We’ll examine both steps during the course of this tutorial. At the end of it all, you should be able to build a web scraper for any website with ease.


Prerequisites

To complete this tutorial, you need to have Node.js (version 8.x or later) and npm installed on your computer. This page contains instructions on how on how to install or upgrade your Node installation to the latest version.


Getting started

Create a new scraper directory for this tutorial and initialize it with a package.json file by running npm init -y from the project root.

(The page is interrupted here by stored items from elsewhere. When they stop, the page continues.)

/-- A block has been transferred: an ABORT takes effect here unless the descriptor has been begun (R485, R487). -/
def blockDone (s : State) : State :=
  let s := { s with crd.done := s.crd.done + 1, crd.phase := 2 }
  match s.crd.run with
  | none => s
  | some r =>
    if r.abort ∧ r.step ≠ .writeDesc ∧ r.step ≠ .verifyDesc then bkpEnd stAborted 0 none s
    else match r.plan, r.toRead with
      | b :: _, _ => nextWrite b.1 b.2 s
      | [], a :: _ => nextRead a s
      | [], [] => stepDone r s

/-- What a block read must satisfy in the step that reads it (R486, step 4; R488, steps 1 and 4). -/
def BkpRun.blockOk (r : BkpRun) (addr : Nat) (b : Bytes) : Bool :=
  match r.step with
  | .verifyArea => r.area.any (fun x => x.1 == addr && x.2 == b)
  | .verifyDesc => b == r.desc
  | .readShares | .readArea => areaBlockOk (descGen r.desc) (addr - areaBase (descArea r.desc)) b
  | _ => true

/-- A data token arrives for the block being read. -/
def readArrives (b : Bytes) (s : State) : State :=
  match s.crd.run with
  | some r => match r.toRead with
    | a :: rest =>
      if r.blockOk a (fit 512 b) then blockDone (s.modRun (fun r => { r with toRead := rest, got := r.got ++ [(a, fit 512 b)] }))
      else bkpEnd stInputMalformed 0 (some a) s
    | [] => s
  | none => s

/-- The next phase of a block's write; the block counts as written when its confirm phase passes (R476). -/
def writeAdvances (s : State) : State :=
  if s.crd.phase = 7 then blockDone (s.modRun (fun r => { r with plan := r.plan.drop 1 }))
  else { s with crd.phase := s.crd.phase + 1 }

/-- The card's identification has ended (R473, R479). -/
def cardReady (wide hs : Bool) (blocks : Nat) (s : State) : State :=
  match s.crd.run with
  | none => s
  | some r =>
    let s := { s with crd.phase := 2, crd.wide := wide && s.crd.wideEn, crd.hs := hs && s.crd.hsEn }
    if r.abort then bkpEnd stAborted 0 none s
    else if r.op = 1 then
      if blocks < 65600 then bkpEnd stCardAbsent 4 none s
      else
        let h := headerBlock (freeBytes s 16)
        startWrites .format ((List.range 64).map (fun k => (k, if k < 2 then h else zeros 512))) (fresh s)
    else startReadsAt .readHead [0, 1, 2, 3] s

/-- Card block in transfer. -/
def BkpRun.current (r : BkpRun) : Option Nat :=
  match r.plan, r.toRead with
  | b :: _, _ => some b.1
  | [], a :: _ => some a
  | [], [] => none

/-! ## Starting (R485) -/

/-- What an operation asks before it starts: the status that ends it, 0 when it may run. FORMAT and WRITE need the DRBG. -/
def State.bkpDenied (s : State) (op : Nat) : Nat :=
  if !s.quorumInForce then stQuorumRequired
  else if op = 3 ∧ (s.kv.rinsed ∨ (s.kv.vrk0 = 0 ∧ s.kv.vrk1 = 0)) then stKeyPolicyDenied
  else if op ≠ 3 ∧ s.rng.state = .failed then stRngFailed
  else if op ≠ 3 ∧ s.rng.state = .startup then stRngNotReady
  else if !s.crd.present then stCardAbsent
  else 0

/-- A write of CRD_BKP_CTRL (R485, R493). -/
def writeBkpCtrl (value : BitVec 32) (s : State) : State :=
  let op := (fld value 0 3).toNat
  let s := { s with crd.wait := fld value 8 8 }
  if op = 5 then
    match s.crd.run with
    | some r => if r.step = .collect then bkpEnd stAborted 0 none s else s.modRun (fun r => { r with abort := true })
    | none => s
  else if s.crd.busy ∨ !s.thimbleUp ∨ (op ≠ 1 ∧ op ≠ 2 ∧ op ≠ 3) then s
  else
    let s := { s with
      crd.run := some { op := op }, crd.busy := true, crd.op := fld value 0 3, crd.detail := 0, crd.block := 0xFFFFFFFF, crd.done := 0, crd.keys := 0
      crd.powered := true, crd.phase := 1 }
    let s := emit (.pin .sdPower true) s
    match s.bkpDenied op with
    | 0 => s
    | st => bkpEnd st 0 none s

end Sys2Proof.Machine
end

Next, install the dependencies that we’ll be needing too build up the web scraper:

    npm install axios cheerio puppeteer --save

Here’s what each one does:

  • Axios: Promise-based HTTP client for Node.js and the browser
  • Cheerio: jQuery implementation for Node.js. Cheerio makes it easy to select, edit, and view DOM elements.
  • Puppeteer: A Node.js library for controlling Google Chrome or Chromium.

You may need to wait a bit for the installation to complete as the puppeteer package needs to download Chromium as well.


Scrap a static website with Axios and Cheerio

To demonstrate how you can scrape a website using Node.js, we’re going to set up a script to scrape the Premier League website for some player stats. Specifically, we’ll scrape the website for the top 20 goalscorers in Premier League history and organize the data as JSON.

Create a new pl-scraper.js file in the root of your project directory and populate it with the following code:

    // pl-scraper.js

const axios = require('axios');

const url = 'https://www.premierleague.com/stats/top/players/goals?se=-1&cl=-1&iso=-1&po=-1?se=-1';

axios(url)
  .then(response => {
    const html = response.data;
    console.log(html);
  })
  .catch(console.error);

If you run the code with node pl-scraper.js, a long string of HTML will be printed to the console. But how can you parse the HTML for the exact data you need? That’s where Cheerio comes in.

Cheerio allows us to use jQuery methods to parse an HTML string and extract whatever information we want from it. But before you write any code, let’s examine the exact data that we need through the browser dev tools.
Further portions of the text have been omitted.